We all need a hero

Dear Pogue,

I told you last time I wrote that my god is a little bit on the wild side. Be like, my god isn’t a tame god. You’d be really surprised how many people’s is. Well, perhaps you wouldn’t as we’ve hung out so often that we have rubbed off on each other. Coffee and conversation is a kick arse combination for putting the world to right, agreed?

We’ve spent long conversation turning over the meaning of things we have found in religious scriptures and pushed the supposed limits to find something that has that feeling of being correct. Let’s remember that it’s mind and spirit on the path to enlightenment. We are those who ask questions and our experience is, that God loves to reply. God never ceases to communicate with us one way or another.

Well, that said, I have come across people who want to tell me religious text are to be taken as literal. If a scripture says a thing then that’s it. Take it at face value. Now I would agree that the obvious interpretation should be our primary interpretation but sometimes we have to allow for the fact that the obvious is not actually what we should be understanding. Sometimes a separation of 3000 years means we need to give a little thought. Maybe the origin of the writing from a culture we’ve never experienced should cause us to pause. Or the fact that it has been penned by people whose history is a mystery to us and whose language does not have the meanings ours does should cause us to think, just a little.

So when someone tells me I need to take everything literally I’m like: “Really”. A world created in seven days? Let’s think this through. A talking snake that leads a woman astray and she, in turn, leads the man astray. I’m sure that must have been written by a man. Whimp, take responsibility for yourself.

Plagues, ethnic cleansing and more. I’m being told I have to buy into this wholesale. And though I’m no expert I’m sure that most of the other world religions have adherents who take the same view. If it’s written in the text then that must be exactly what happened.

We split the atom, we perform surgery of incredible intricacy, carry devices that send signals around the world and yet we look at writings thousands of years old and want to believe them without a question. Incredible! And in doing so we want to invest meaning that actually isn’t there.

Let me give you an example that’s closer to home. We English have a hero in our folklore called Robin Hood or Robin of the Hood. Historically there is actually little known about him. He appears in a number of chronicles in various details but this little known outlaw has become a hero played by more actors than can be named in this letter, has gone to Hollywood and turned into a virtual saint. There was, no doubt, a time when England needed the hope of a hero who championed the case of the poor against injustice and so the myth grew.

Other cultures have their heroes. So, may I dare suggest that within scripture are accounts that are there to deliver just such characters or heroic events. So a question. How much of what you believe, base so called faith on, is actually as recorded?

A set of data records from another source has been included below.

-- ==== Sys2Proof/Certificates/Slice0/Obligations.lean ====
section
/-!
DEFINITION. The statements for the provers. The first part holds the words they are said in; each statement's docstring names
the rules of spec/ it formalises. `s` is the state before, `t` the state after.
-/

open Sys2Proof Sys2Proof.Machine

namespace Sys2Proof.Claims

/-- `exec i s` answers a next state that satisfies `post`. -/
def Completes (i : Instr) (s : State) (post : State → Prop) : Prop := ∃ t, exec i s = .next t ∧ post t

/-- PC has moved past the instruction and the StepResult says so (R134, R135). -/
def FallsThrough (i : Instr) (s t : State) : Prop :=
  t.pc = s.pc + BitVec.ofNat 16 (modeLength i.mode) ∧ t.result = some { length := modeLength i.mode, jumped := false }

/-- PC has taken an override and the StepResult says so (R134, R135). -/
def JumpsTo (i : Instr) (target : Addr) (t : State) : Prop :=
  t.pc = target ∧ t.result = some { length := modeLength i.mode, jumped := true }

/-- A is unchanged. -/
def SameA (s t : State) : Prop := t.a = s.a ∧ t.aWritten = s.aWritten

/-- X is unchanged. -/
def SameX (s t : State) : Prop := t.x = s.x ∧ t.xWritten = s.xWritten

/-- Y is unchanged. -/
def SameY (s t : State) : Prop := t.y = s.y ∧ t.yWritten = s.yWritten

/-- A has been written with `v`. -/
def WroteA (v : Byte) (t : State) : Prop := t.a = v ∧ t.aWritten = true

/-- X has been written with `v`. -/
def WroteX (v : Byte) (t : State) : Prop := t.x = v ∧ t.xWritten = true

/-- Y has been written with `v`. -/
def WroteY (v : Byte) (t : State) : Prop := t.y = v ∧ t.yWritten = true

/-- Every flag outside the list is unchanged, B is 0 and U is 1. -/
def SameFlagsBut (fs : List Flag) (s t : State) : Prop :=
  (∀ f, f ∉ fs → t.flag f = s.flag f) ∧ t.p.getLsbD 4 = false ∧ t.p.getLsbD 5 = true

/-- Z and N follow `v` (R46). -/
def NZOf (v : Byte) (t : State) : Prop := t.flag .zero = decide (v = 0#8) ∧ t.flag .negative = v.msb

/-- Every byte of memory is unchanged, and so is the platform's map (what an access may change of them is log entry 4). -/
def SameMemory (s t : State) : Prop := (∀ c, t.byteAt c = s.byteAt c) ∧ t.bus.regions = s.bus.regions

/-- Every byte of memory but the one at `ea` is unchanged, and so is the map; where memory takes writes at `ea`, it holds `v`
there, and where it does not, it is unchanged there too. -/
def StoredAt (ea : Addr) (v : Byte) (s t : State) : Prop :=
  (∀ c, c ≠ ea → t.byteAt c = s.byteAt c) ∧ t.bus.regions = s.bus.regions ∧
  t.byteAt ea = if s.bus.kindAt ea = .ram then v else s.byteAt ea

/-- The bus has answered the resolver's reads and nothing else has touched it, and no byte of memory has changed. -/
def OnlyOperandReads (i : Instr) (s t : State) : Prop := t.bus = (s.resolveInstr i).2.bus ∧ SameMemory s t

/-- The instruction's only accesses are none: the bus is the same. -/
def SameBus (s t : State) : Prop := t.bus = s.bus

/-- The stack byte `k` places below SP, in page 0x01 (R25, R75). -/
def stackBelow (s : State) (k : Nat) : Addr := BitVec.ofNat 16 (256 + (s.sp.toNat + 256 - k) % 256)

/-- The stack byte `k` places above SP, in page 0x01 (R25, R76). -/
def stackAbove (s : State) (k : Nat) : Addr := BitVec.ofNat 16 (256 + (s.sp.toNat + k) % 256)

/-- The accesses of a bus log without the bytes: is it a write, and where? -/
def touch : Access → Bool × Addr
  | .read c _ => (false, c)
  | .write c _ => (true, c)

/-- The reads of an instruction's own bytes, the opcode first (R131, R133), with the bytes of its encoding. -/
def fetchLog (s : State) (i : Instr) : List Access :=
  (encode i).zipIdx.map fun bk => .read (s.pc + BitVec.ofNat 16 bk.2) bk.1

/-- Where the fetch of an instruction reads: one byte after the other from PC (R131, R133). -/
def fetchTouches (s : State) (i : Instr) : List (Bool × Addr) :=
  (List.range (modeLength i.mode)).map fun k => (false, s.pc + BitVec.ofNat 16 k)

/-- The bus after the fetch has read its first `n` bytes from PC on, one after the other (R131, R133). -/
def busAfter (s : State) : Nat → Bus
  | 0 => { s.bus with log := [] }
  | n + 1 => ((busAfter s n).readByte (s.pc + BitVec.ofNat 16 n)).2

/-- The byte the bus answers at PC + `n` once the bytes before it are read. -/
def byteFetched (s : State) (n : Nat) : Byte := (busAfter s n).answer (s.pc + BitVec.ofNat 16 n)

/-- The platform has states `B` and the operations `read` and `write` of R60, and `view` gives its state after the accesses it
has seen. -/
def PlatformIs {B : Type} (read : B → Addr → Byte × B) (write : B → Addr → Byte → B) (view : List Access → B) : Prop :=
  ∀ (h : List Access) (c : Addr) (v : Byte),
    (Config.deviceByte h c, view (.read c (Config.deviceByte h c) :: h)) = read (view h) c ∧
    view (.write c v :: h) = write (view h) c v

/-- The pointer reads of a mode, low byte first (R148 to R150). -/
def pointerTouches (s : State) (o : Operand) : List (Bool × Addr) :=
  match o with
  | .memory (.indexedIndirectX zp) => [(false, zext16 (zp + s.x)), (false, zext16 (zp + s.x + 1))]
  | .memory (.indirectIndexedY zp) => [(false, zext16 zp), (false, zext16 (zp + 1))]
  | .indirect ptr => [(false, ptr), (false, (ptr &&& 0xFF00#16) ||| ((ptr + 1) &&& 0x00FF#16))]
  | _ => []

/-- The data access of a class at the effective address (R136, R78 items 4 and 5). -/
def dataTouches (s : State) (i : Instr) : List (Bool × Addr) :=
  let ea := (s.resolveInstr i).1.ea.toList
  match accessClass i with
  | .read => ea.map fun c => (false, c)
  | .write => ea.map fun c => (true, c)
  | .readModifyWrite => ea.flatMap fun c => [(false, c), (true, c)]
  | .accumulator | .jump | .branch | .implied => []

/-- The stack and vector accesses of a mnemonic, in the order of its rule (R231 to R239). -/
def stackTouches (s : State) (i : Instr) : List (Bool × Addr) :=
  match i.mnemonic with
  | .pha | .php => [(true, stackBelow s 0)]
  | .pla | .plp => [(false, stackAbove s 1)]
  | .jsr => [(true, stackBelow s 0), (true, stackBelow s 1)]
  | .rts => [(false, stackAbove s 1), (false, stackAbove s 2)]
  | .rti => [(false, stackAbove s 1), (false, stackAbove s 2), (false, stackAbove s 3)]
  | .brk => [(true, stackBelow s 0), (true, stackBelow s 1), (true, stackBelow s 2), (false, 0xFFFE#16), (false, 0xFFFF#16)]
  | _ => []

/-- Every access an instruction makes after its fetch, in order (R78). -/
def executeTouches (s : State) (i : Instr) : List (Bool × Addr) :=
  pointerTouches s i.operand ++ dataTouches s i ++ stackTouches s i

/-- The addresses an instruction stores to: the effective address of a store or a read-modify-write, and the stack bytes of a
push. -/
def storedAddresses (s : State) (i : Instr) : List Addr :=
  ((executeTouches s i).filter fun c => c.1).map fun c => c.2

/-- A, X, Y and SP are unchanged. -/
def SameRegisters (s t : State) : Prop := SameA s t ∧ SameX s t ∧ SameY s t ∧ t.sp = s.sp

/-- A read-class instruction's operand value is `m`; its accesses are the resolver's alone; and it falls through. -/
def ReadsOperand (i : Instr) (s t : State) (m : Byte) : Prop :=
  (s.resolveInstr i).1.value = some m ∧ OnlyOperandReads i s t ∧ FallsThrough i s t

/-- An instruction with operand value `m` and result `r`: in Accumulator mode `r` goes to A and the bus is not touched, else it
is written once to the effective address it was read from (R190, R288). -/
def Modifies (i : Instr) (s t : State) (m r : Byte) : Prop :=
  (s.resolveInstr i).1.value = some m ∧ SameX s t ∧ SameY s t ∧ t.sp = s.sp ∧ FallsThrough i s t ∧
  (i.mode = .accumulator → m = s.a ∧ WroteA r t ∧ SameBus s t) ∧
  (i.mode ≠ .accumulator →
    ∃ ea, (s.resolveInstr i).1.ea = some ea ∧ t.bus = (s.resolveInstr i).2.bus.writeByte ea r ∧ StoredAt ea r s t ∧ SameA s t)

/-- ADC or SBC with addend `b` (R170, R172): the sum in A and the four flags. -/
def AddsToA (s t : State) (b : Byte) : Prop :=
  t.aWritten = true ∧
  t.a.toNat = (s.a.toNat + b.toNat + (s.flag .carry).toNat) % 256 ∧
  t.flag .carry = decide (256 ≤ s.a.toNat + b.toNat + (s.flag .carry).toNat) ∧
  t.flag .overflow = (s.a.msb == b.msb && t.a.msb != s.a.msb) ∧
  NZOf t.a t ∧
  SameFlagsBut [.carry, .overflow, .zero, .negative] s t ∧
  SameX s t ∧ SameY s t ∧ t.sp = s.sp

/-- The comparison of a register with `m` (R200). -/
def Compares (s t : State) (reg m : Byte) : Prop :=
  t.flag .carry = decide (m.toNat ≤ reg.toNat) ∧ t.flag .zero = decide (reg = m) ∧ t.flag .negative = (reg - m).msb ∧
  SameFlagsBut [.carry, .zero, .negative] s t ∧ SameRegisters s t

/-- A conditional branch (R210): PC takes `PC + 2 + rel`, with `rel` signed, modulo 65 536, when the condition holds, and `PC + 2`
when it does not; nothing else changes. -/
def Branches (i : Instr) (op rel : Byte) (cond : Bool) (s : State) : Prop :=
  i.opcode = op ∧ Completes i s fun t =>
    (if cond then (t.pc.toNat : Int) = ((s.pc.toNat : Int) + 2 + rel.toInt) % 65536
      else t.pc.toNat = (s.pc.toNat + 2) % 65536) ∧
    t.result = some { length := 2, jumped := cond } ∧ SameRegisters s t ∧ t.p = s.p ∧ SameBus s t

/-- The shared entry sequence (R303): the return address, high byte first, and then P are pushed, I is set, PC takes the word at
the vector, and nothing else changes. -/
def Enters (s t : State) (vec ret : Addr) (pushed : Byte) : Prop :=
  (∃ lo hi : Byte,
    t.bus.log = s.bus.log ++ [.write (stackBelow s 0) (ret.extractLsb' 8 8), .write (stackBelow s 1) (ret.extractLsb' 0 8),
      .write (stackBelow s 2) pushed, .read vec lo, .read (vec + 1) hi] ∧
    t.pc.toNat = 256 * hi.toNat + lo.toNat ∧
    (s.bus.kindAt vec ≠ .device → lo = t.byteAt vec) ∧ (s.bus.kindAt (vec + 1) ≠ .device → hi = t.byteAt (vec + 1))) ∧
  t.sp.toNat = (s.sp.toNat + 253) % 256 ∧ t.flag .interruptDisable = true ∧ SameFlagsBut [.interruptDisable] s t ∧
  SameA s t ∧ SameX s t ∧ SameY s t ∧ t.bus.regions = s.bus.regions ∧
  (∀ c, c ≠ stackBelow s 0 → c ≠ stackBelow s 1 → c ≠ stackBelow s 2 → t.byteAt c = s.byteAt c) ∧
  (s.bus.kindAt (stackBelow s 0) = .ram → t.byteAt (stackBelow s 0) = ret.extractLsb' 8 8) ∧
  (s.bus.kindAt (stackBelow s 1) = .ram → t.byteAt (stackBelow s 1) = ret.extractLsb' 0 8) ∧
  (s.bus.kindAt (stackBelow s 2) = .ram → t.byteAt (stackBelow s 2) = pushed)

/-- A one-byte instruction that writes one flag with a constant and nothing else (R255). -/
def WritesFlag (i : Instr) (op : Byte) (f : Flag) (b : Bool) (s : State) : Prop :=
  i.opcode = op ∧ Completes i s fun t =>
    t.flag f = b ∧ SameFlagsBut [f] s t ∧ SameRegisters s t ∧ SameBus s t ∧ t.pc = s.pc + 1 ∧
    t.result = some { length := 1, jumped := false }

/-- The instructions that write A (R21). -/
def writesA (i : Instr) : Prop :=
  i.mnemonic ∈ [.adc, .sbc, .and, .ora, .eor, .lda, .pla, .txa, .tya] ∨
  (i.mnemonic ∈ [.asl, .lsr, .rol, .ror] ∧ i.mode = .accumulator)

/-- The instructions that read A (R307). -/
def readsA (i : Instr) : Prop :=
  i.mnemonic ∈ [.adc, .sbc, .and, .ora, .eor, .bit, .cmp, .sta, .pha, .tax, .tay] ∨
  (i.mnemonic ∈ [.asl, .lsr, .rol, .ror] ∧ i.mode = .accumulator)

/-- The instructions that read X (R307). -/
def readsX (i : Instr) : Prop :=
  i.mnemonic ∈ [.cpx, .stx, .txa, .txs, .inx, .dex] ∨ i.mode ∈ [.zeroPageX, .absoluteX, .indexedIndirectX]

/-- The instructions that read Y (R307). -/
def readsY (i : Instr) : Prop :=
  i.mnemonic ∈ [.cpy, .sty, .tya, .iny, .dey] ∨ i.mode ∈ [.zeroPageY, .absoluteY, .indirectIndexedY]

/-- The mnemonics that write a flag (the table of R36). -/
def flagWriters : Flag → List Mnemonic
  | .carry => [.adc, .sbc, .asl, .lsr, .rol, .ror, .cmp, .cpx, .cpy, .clc, .sec, .plp, .rti]
  | .decimal => [.cld, .sed, .plp, .rti]
  | .interruptDisable => [.cli, .sei, .plp, .rti, .brk]
  | .overflow => [.adc, .sbc, .bit, .clv, .plp, .rti]
  | .zero | .negative =>
    [.adc, .sbc, .and, .ora, .eor, .bit, .asl, .lsr, .rol, .ror, .cmp, .cpx, .cpy, .inc, .dec, .inx, .iny, .dex, .dey,
      .lda, .ldx, .ldy, .tax, .tay, .txa, .tya, .tsx, .pla, .plp, .rti]

/-- The state with another value in A. -/
def withA (s : State) (v : Byte) : State := { s with a := v }

/-- The state with another value in X. -/
def withX (s : State) (v : Byte) : State := { s with x := v }

/-- The state with another value in Y. -/
def withY (s : State) (v : Byte) : State := { s with y := v }

/-- The 105 unmapped bytes (R109). -/
def unmapped : List Nat :=
  [0x02, 0x03, 0x04, 0x07, 0x0B, 0x0C, 0x0F, 0x12, 0x13, 0x14, 0x17, 0x1A, 0x1B, 0x1C, 0x1F, 0x22, 0x23, 0x27, 0x2B, 0x2F] ++
  [0x32, 0x33, 0x34, 0x37, 0x3A, 0x3B, 0x3C, 0x3F, 0x42, 0x43, 0x44, 0x47, 0x4B, 0x4F, 0x52, 0x53, 0x54, 0x57, 0x5A, 0x5B] ++
  [0x5C, 0x5F, 0x62, 0x63, 0x64, 0x67, 0x6B, 0x6F, 0x72, 0x73, 0x74, 0x77, 0x7A, 0x7B, 0x7C, 0x7F, 0x80, 0x82, 0x83, 0x87] ++
  [0x89, 0x8B, 0x8F, 0x92, 0x93, 0x97, 0x9B, 0x9C, 0x9E, 0x9F, 0xA3, 0xA7, 0xAB, 0xAF, 0xB2, 0xB3, 0xB7, 0xBB, 0xBF, 0xC2] ++
  [0xC3, 0xC7, 0xCB, 0xCF, 0xD2, 0xD3, 0xD4, 0xD7, 0xDA, 0xDB, 0xDC, 0xDF, 0xE2, 0xE3, 0xE7, 0xEB, 0xEF, 0xF2, 0xF3, 0xF4] ++
  [0xF7, 0xFA, 0xFB, 0xFC, 0xFF]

Malcom Gladwell has written some excellent books, one of these being called David and Goliath. I’ve read it twice. In this he begins by recounting one of the major faith stories of both the Jewish and Christian religions, the tale of, you guessed, David and Goliath. I’m sure at Sunday school you heard this several times. But Gladwell doesn’t tell the story in quite the way you’ll have had it read to you. No, he cuts through the myth and recounts the fight of an infantry soldier against a slinger. He explains that a trained slinger was a formidable weapon for any army to have and the devastating effect of a well aimed sling shot. That, understand this, Goliath was actually the underdog and your money should have gone on David.

Then he examines the description we are given of Goliath. How he is led to the field of combat by his shield bearer. How he was of abnormal height. How he apparently had poor eyesight, which Gladwell gleams from details in the story. All of this leading him to suggest that Goliath suffered from a condition known as acromegaly. You’ve never heard it like this before?

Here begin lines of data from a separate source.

/-- A register handler that does not read a register gives twins. -/
theorem registerHandler_twin {m : Mnemonic} {r : Reg} (h : m ∉ readersOf r) (val v : Byte) (s : State) :
    Twin r v s (registerHandler m val s) (registerHandler m val (putReg r s v)) := by
  cases r with
  | a =>
    cases m with
    | adc | sbc | and | ora | eor | bit | cmp | sta | pha | tax | tay => exact absurd (by decide) h
    | lda | pla | txa | tya => exact ⟨_, rfl, .inl rfl⟩
    | _ => exact ⟨v, rfl, .inr ⟨rfl, rfl, rfl⟩⟩
  | x =>
    cases m with
    | cpx | stx | txa | txs | inx | dex => exact absurd (by decide) h
    | ldx | tax | tsx => exact ⟨_, rfl, .inl rfl⟩
    | _ => exact ⟨v, rfl, .inr ⟨rfl, rfl, rfl⟩⟩
  | y =>
    cases m with
    | cpy | sty | tya | iny | dey => exact absurd (by decide) h
    | ldy | tay => exact ⟨_, rfl, .inl rfl⟩
    | _ => exact ⟨v, rfl, .inr ⟨rfl, rfl, rfl⟩⟩

/-- The register that a memory operand is indexed by (R143, R144, R146, R147, R149, R150). -/
def indexRegister : MemOperand → Option Reg
  | .zeroPageX _ | .absoluteX _ | .indexedIndirectX _ => some .x
  | .zeroPageY _ | .absoluteY _ | .indirectIndexedY _ => some .y
  | .zeroPage _ | .absolute _ => none

/-- An indexed mode reads its register (the table of R307). -/
theorem indexRegister_ne {i : Instr} {o : MemOperand} {r : Reg} (operand : i.operand = .memory o) (h : readsReg i r = false) :
    indexRegister o ≠ some r := by
  have hmode : i.mode = o.mode := congrArg Operand.mode operand
  intro hindex
  cases o <;> cases hindex
  all_goals simp [readsReg, hmode, MemOperand.mode] at h

/-- Forming an address takes no notice of a register that does not index it. -/
theorem effectiveAddress_putReg {o : MemOperand} {r : Reg} (h : indexRegister o ≠ some r) (s : State) (v : Byte) :
    (putReg r s v).effectiveAddress o = ((s.effectiveAddress o).1, putReg r (s.effectiveAddress o).2 v) := by
  cases r with
  | a => cases o <;> rfl
  | x =>
    cases o with
    | zeroPageX | absoluteX | indexedIndirectX => exact absurd rfl h
    | _ => rfl
  | y =>
    cases o with
    | zeroPageY | absoluteY | indirectIndexedY => exact absurd rfl h
    | _ => rfl

theorem sourceValue_putReg {i : Instr} {src : Source} {r : Reg} (operand : i.operand = sourceOperand src)
    (h : readsReg i r = false) (s : State) (v : Byte) :
    (putReg r s v).sourceValue src = ((s.sourceValue src).1, putReg r (s.sourceValue src).2 v) := by
  cases src with
  | immediate imm => rfl
  | memory o =>
    simp only [State.sourceValue, effectiveAddress_putReg (indexRegister_ne operand h)]
    apply Prod.ext <;> simp

/-- A store does not take its byte from a register that it does not read (R285 to R287). -/
theorem storedRegister_putReg {m : Mnemonic} {reg : State → Byte} {r : Reg} (stored : storedRegister m = some reg)
    (h : m ∉ readersOf r) (s : State) (v : Byte) : reg (putReg r s v) = reg s := by
  cases m with
  | sta =>
    cases stored
    cases r with
    | a => exact absurd (by decide) h
    | x | y => rfl
  | stx =>
    cases stored
    cases r with
    | x => exact absurd (by decide) h
    | a | y => rfl
  | sty =>
    cases stored
    cases r with
    | y => exact absurd (by decide) h
    | a | x => rfl
  | _ => exact nomatch stored

/-- Where an instruction takes no notice of a register and keeps it, the two runs are twins. -/
theorem twin_of_kept {r : Reg} {s t : State} (v : Byte) (hreg : regOf r t = regOf r s) (hwritten : t.written r = s.written r) :
    Twin r v s t (putReg r t v) := ⟨v, rfl, .inr ⟨rfl, hreg, hwritten⟩⟩

theorem twin_of_sameAXY {r : Reg} {s t : State} (v : Byte) (h : SameA s t ∧ SameX s t ∧ SameY s t) :
    Twin r v s t (putReg r t v) := by
  obtain ⟨⟨hA, hAw⟩, ⟨hX, hXw⟩, hY, hYw⟩ := h
  cases r with
  | a => exact twin_of_kept v hA hAw
  | x => exact twin_of_kept v hX hXw
  | y => exact twin_of_kept v hY hYw

/-- Twins of a state with the register of `s` are twins from `s`. -/
theorem Twin.of_same {r : Reg} {v : Byte} {s u t t' : State} (h : Twin r v u t t') (hreg : regOf r u = regOf r s)
    (hwritten : u.written r = s.written r) : Twin r v s t t' := by
  rwa [Twin, hreg, hwritten] at h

When I discussed this recently someone said to me that, told like this the shine comes off the story. Actually I would suspect many would not want the story this way even if it is true. But the account, more detailed than I’ve laid out, works for me. At least as a very possible explanation. But we need our myths. We need to believe in the power of the so called underdog, how else do we introduce God into the story? The teenager overcoming the seasoned warrior.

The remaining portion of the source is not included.